Two Good Samaritans helped stop a child abduction in the Queens borough of New York City over the weekend, police officers said.

Relyn Estrada, 40, targeted an 11-year-old girl while she was walking to school on Dec. 15, and forced her into his car before two men intervened and stopped him from taking off.

Edwin Gonzalez and another neighbor, identified later as Alexander Salas, heard the struggle and rushed outside.

“We heard something, I heard Alex. And I came outside just like [the neighbor]. And we basically kept his attention on us,” he told NY 1.

The men heard the girl being taken because she kept kicking and screaming.

Estrada grabbed a baseball bat from his car and the neighbor was armed with a baseball bat as well.

“[Salas] came downstairs and said, ‘leave her alone,’ and he started cursing,” Gonzalez said.

“He literally had her sideways and she’s fighting with him, he’s trying to put her in the car head first,” Salas told CBS. “She fought, she kicked, she screamed, she did everything and she used her phone. She saved her own life, I didn’t. She did everything the right way I was just there to help her.”

“He was going to hit her with the bat. He had the bat over her head and had her down. It was just nerve-wracking,” he added. “When I saw her she was kicking to get out of the car, and that’s when I yelled and I told her, ‘Do you know him?!?’ She said, ‘No, please help me!’”
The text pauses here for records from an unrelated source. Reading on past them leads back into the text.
-- ==== Sys2Proof/Machine/Links.lean ====
section
/-! DEFINITION. The link layer of the chip links: receipt, acknowledgement, replay, bring-up, loss,
retirement and spares, and the Headland's bypass (R281 to R289, R292 to R295, R302). -/

namespace Sys2Proof.Machine
open Sys2Proof

/-! ### Acknowledgement (R282) -/

/-- How many of the oldest unacknowledged messages an acknowledged sequence covers. -/
def ackedCount (l : Link) (a : Nat) : Nat :=
  match l.unacked.findIdx? fun x => x.1 == a with
  | some i => i + 1
  | none => 0

/-- A cumulative acknowledgement arrives: what it covers leaves the replay buffer. -/
def State.acked (s : State) (n a : Nat) : State :=
  let l := s.link n
  let k := ackedCount l a
  if k = 0 then s
  else (s.setLink n { l with unacked := l.unacked.drop k, replays := 0 }).drainLink n

/-- The credit totals of a link-control message arrive (R285). -/
def State.credited (s : State) (n : Nat) (b : List Byte) : State :=
  (s.modLink n fun l => { l with
    returned := leField b 0x20 2 :: (List.range 6).map fun i => leField b (0x14 + 2 * i) 2 }).drainLink n

/-! ### Going down (R292, R293) -/

/-- A group of a running job has a route over a link: to one of its members (R295, R303). -/
def State.linkBusy (s : State) (n : Nat) : Bool :=
  (List.range 8).any fun p => (s.pad p).groups.toList.any fun g =>
    (g.state == .formed || g.state == .forming)
      && g.members.any fun a => a != s.address && farmOf a == farmOf s.address && (s.routeTo (some p) a).contains n

/-- A link with its link layer at the start: sequences at 0 and buffers empty (R302). -/
def Link.restart (l : Link) (st : LinkState) : Link :=
  { Link.fresh with
    state := st, lastDown := l.lastDown, spareErrors := l.spareErrors, inUse := l.inUse
    cabling := l.cabling }

/-- Log the retirement of a link (R293, R360). -/
def State.logRetired (s : State) (n : Nat) (spare : Bool) (detection : Nat) : State :=
  s.log { status := 0x51, cls := .chipLink, unit := n, detection := detection,
          outcome := if spare then 2 else 3, detail := n }

/-- A spare that idles without errors and can be brought into use for a retired link (R276, R288, R293). -/
def State.freeSpare (s : State) (n : Nat) : Option Nat :=
  ([46, 47] ++ (if 30 ≤ n && n < 46 && slotOf s.address = 15 then [45] else [])).find? fun k =>
    k != n && (s.link k).state == LinkState.spareIdle && (s.link k).spareErrors == 0 && !(s.link k).inUse

/-- Retired links that a spare is to replace: those of this device that are no spares (R293, log entry 131). -/
def State.retiredLinks (s : State) : List Nat :=
  (List.range 46).filter fun n => (s.link n).state == .retired && !spareLink s.address n

/-- Bring spares into use until there is one for each retired link, as far as they go. -/
def State.useSpares (s : State) : State :=
  let used := ((List.range 48).filter fun k => (s.link k).inUse).length
  (s.retiredLinks.drop used).foldl (fun s n =>
    match s.freeSpare n with
    | some k => s.modLink k fun l => { l with state := .up, inUse := true }
    | none => s) s

/-- Retire a link (R293). -/
def State.retireLink (s : State) (n detection : Nat) : State :=
  let spare := !spareLink s.address n && (s.freeSpare n).isSome
  (((s.modLink n fun l => { l.restart .retired with inUse := false }).logRetired n spare detection).addObj
    0x9011 0 1).useSpares |>.rebuild

/-- A message as it stood before it was handed to a link: the hop is undone. -/
def FabMsg.unhopped (m : FabMsg) : FabMsg :=
  { m with header := MsgHeader.bytes { m.head with hops := m.head.hops - 1 } }

/-- What a link has not delivered, as it stood before that link. -/
def State.undelivered (s : State) (n : Nat) : List FabMsg :=
  ((((s.link n).unacked.map (·.2)) ++ (s.link n).waiting).filter fun m => m.head.type < 7).map FabMsg.unhopped

/-- Move what a link has not delivered to other paths, where they exist (R292). -/
def State.moveAway (s : State) (l : List FabMsg) : State := l.foldl State.routeMsg s

/-- A link goes down: it retrains at once, or is retired at a second fall within 1 s (R293). What it
had not delivered moves to other paths. -/
def State.fallLink (s : State) (n : Nat) (counted : Bool) : State :=
  let l := s.link n
  let old := s.undelivered n
  let again := match l.lastDown with | some t => s.now < t + 1000000000 | none => false
  let s := if counted then s.addObj 0x5006 n 1 else s
  let l' := { l.restart .training with
    lastDown := if counted then some s.now else l.lastDown
    testPending := counted, cabling := s.obj 0x5402 0 == 1 }
  let s := s.setLink n l'
  let s := if counted && again then s.retireLink n 2 else s.rebuild
  s.moveAway old

/-! ### Receipt (R281, R282, R284) -/

/-- Ask for a replay from the sequence expected. -/
def State.nak (s : State) (n : Nat) : State :=
  (s.modLink n fun l => { l with nakSent := true }).sendControl n 1 (s.link n).rxSeq

/-- The abort of a message. -/
def abortOf (h : MsgHeader) : FabMsg :=
  { header := MsgHeader.bytes { h with type := 0x13, flags := 0, slots := 0, crc := 0, word := 0 }, payload := [] }

/-- What had gone on to another link of a message that turns out errored: its header, where its CRC held, and some of
its payload slots; how many is a free value. An abort takes the place of the rest (R281). -/
def State.cutShort (s : State) (n : Nat) (header payload : List Byte) : State :=
  let h := parseMsg header
  if h.dest = s.address || !(1 ≤ h.type && h.type ≤ 6) || 5 ≤ h.hops || reservedSet header then s
  else
    let m := (s.arrived n { header := header, payload := [] })
    match s.nextHop m with
    | some (.inl k) =>
      let m := m.hopped
      let l := s.link k
      if !l.mayStart m || l.waiting.any fun y => y.head.lane == m.head.lane then s
      else
        let (v, s) := s.draw
        let j := v % (min h.slots (payload.length / 64) + 1)
        let x := s.enterLink k { m with payload := payload.take (64 * j) } (1 + j)
        (x.1.emit (.linkBegin k x.2 j)).sendLink k (abortOf m.head)
    | _ => s

/-- Free the receive slots of a message and send the running totals (R283, R285). -/
def State.freeSlots (s : State) (n lane slots : Nat) : State :=
  (s.modLink n fun l => { l with freed := bump l.freed lane slots }).sendControl n 0 0

/-- A message on its lane is over; sequences taken meanwhile are noted while an earlier one is still coming. -/
def Link.ended (l : Link) (seq : Nat) : Link :=
  if l.arriving.isEmpty then { l with taken := [] } else { l with taken := l.taken ++ [seq] }

/-- A message of which every slot has come: it is checked, and used (R280, R281). A payload error gives back its
sequence number. -/
def State.wholeMessage (s : State) (n : Nat) (bad : Bool) (header payload : List Byte) : State :=
  let h := parseMsg header
  if bad || payload.length != 64 * h.slots || payloadCrc payload != h.crc then
    ((s.cutShort n header payload).modLink n fun l => { l with rxSeq := h.seq }).nak n
  else
    let s := s.modLink n fun l => { l.ended h.seq with ackDue := true }
    let s := s.freeSlots n h.lane (1 + h.slots)
    if reservedSet header then s.addObj 0x5404 0 1
    else if 1024 < h.slots || (h.flags.testBit 0 && 4 < h.slots) then s
    else s.accept (s.arrived n { header := header, payload := payload })

/-- A message may begin on a link while others are still coming: a priority one within a bulk one (R284). -/
def Link.mayBegin (l : Link) (lane : Nat) : Bool :=
  match l.arriving with
  | [] => true
  | [x] => 4 ≤ (parseMsg x.header).lane && laneClass lane == 1
  | _ => false

/-- Further payload slots of the message in progress; with none in progress they belong to a message that has been
discarded (R282). -/
def State.moreSlots (s : State) (n : Nat) (bad : Bool) (payload : List Byte) : State :=
  match (s.link n).arriving.getLast? with
  | none => s
  | some x =>
    let got := x.payload ++ payload
    let s := s.modLink n fun l => { l with arriving := l.arriving.dropLast }
    if bad || 64 * (parseMsg x.header).slots ≤ got.length then s.wholeMessage n bad x.header got
    else s.modLink n fun l => { l with arriving := l.arriving ++ [{ x with payload := got }] }

/-- A header and the payload slots that follow it without a break. Every errored message brings a NAK; a sound one that
is not the one expected does while none is out, and is otherwise one of the later messages that R282 discards (log entry
141). -/
def State.newMessage (s : State) (n : Nat) (bad : Bool) (header payload : List Byte) : State :=
  let l := s.link n
  let h := parseMsg header
  let due := h.seq == l.rxSeq
  if bad || !headerCrcOk header || !l.mayBegin h.lane then
    let s := if headerCrcOk header && due && l.mayBegin h.lane then s.cutShort n header payload else s
    s.nak n
  else if 0x10 ≤ h.type && h.type ≤ 0x13 then s
  else if !(1 ≤ h.type && h.type ≤ 6) then (s.addObj 0x5405 0 1).freeSlots n h.lane (1 + h.slots)
  else if !due then if l.nakSent then s else s.nak n
  else if l.taken.contains h.seq then s.modLink n fun l => { l with rxSeq := (l.rxSeq + 1) % 65536, nakSent := false }
  else
    let s := s.modLink n fun l => { l with rxSeq := (l.rxSeq + 1) % 65536, nakSent := false }
    let s := if h.flags.testBit 1 then s.acked n h.ack else s
    if payload.length < 64 * h.slots then
      s.modLink n fun l => { l with arriving := l.arriving ++ [{ header := header, payload := payload }] }
    else s.wholeMessage n false header payload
Salas’s wife called the police, who rushed to the scene.

The girl was able to get out of the car after the neighbors rushed over.

“Asked her, ‘do you know the guy?’ and the little girl came out without saying a word and just said no. She started tapping on her iPhone five times—basically send a signal to the police department,” Gonzalez told ABC 7.

Gonzalez said the goal was to delay Estrada until police officers arrived. The girl managed to escape as the trio was arguing and she was not hurt.

Eventually, officers arrived and arrested Estrada, who is a registered level 1 sex offender. He has been arrested 13 times before, since 2001, for sexual abuse and assault charges.

The latest incident ended with him being charged with kidnapping, unlawful imprisonment, and other charges. If convicted of the top count in the case, he could spend up to 25 years in jail.

Missing Children

There were 464,324 missing children reported in the FBI’s National Crime Information Center in 2017, according to the National Center for Missing and Exploited Children. Under federal law, when a child is reported missing to law enforcement they must be entered into the database. In 2016, there were 465,676 entries.

“This number represents reports of missing children. That means if a child runs away multiple times in a year, each instance would be entered into NCIC separately and counted in the yearly total. Likewise, if an entry is withdrawn and amended or updated, that would also be reflected in the total,” the center noted.

In 2017, the center said it assisted officers and families with the cases of more than 27,000 missing children. In those cases, 91 percent were endangered runaways, and 5 percent were family abductions.

About one in seven children reported missing to the center in 2017 were likely victims of child sex trafficking.

Nancy McBride, the executive director of Florida Outreach at the National Center for Missing and Exploited Children, said that most of the runaways involve technology.

“(Technology) has great benefits and some potential risks,” McBride told USA Today in 2017. “It’s important to stay plugged into their lives.” Tech is utilized by online predators, McBride said, who exploit gaps when the child’s relationship with their parents isn’t strong.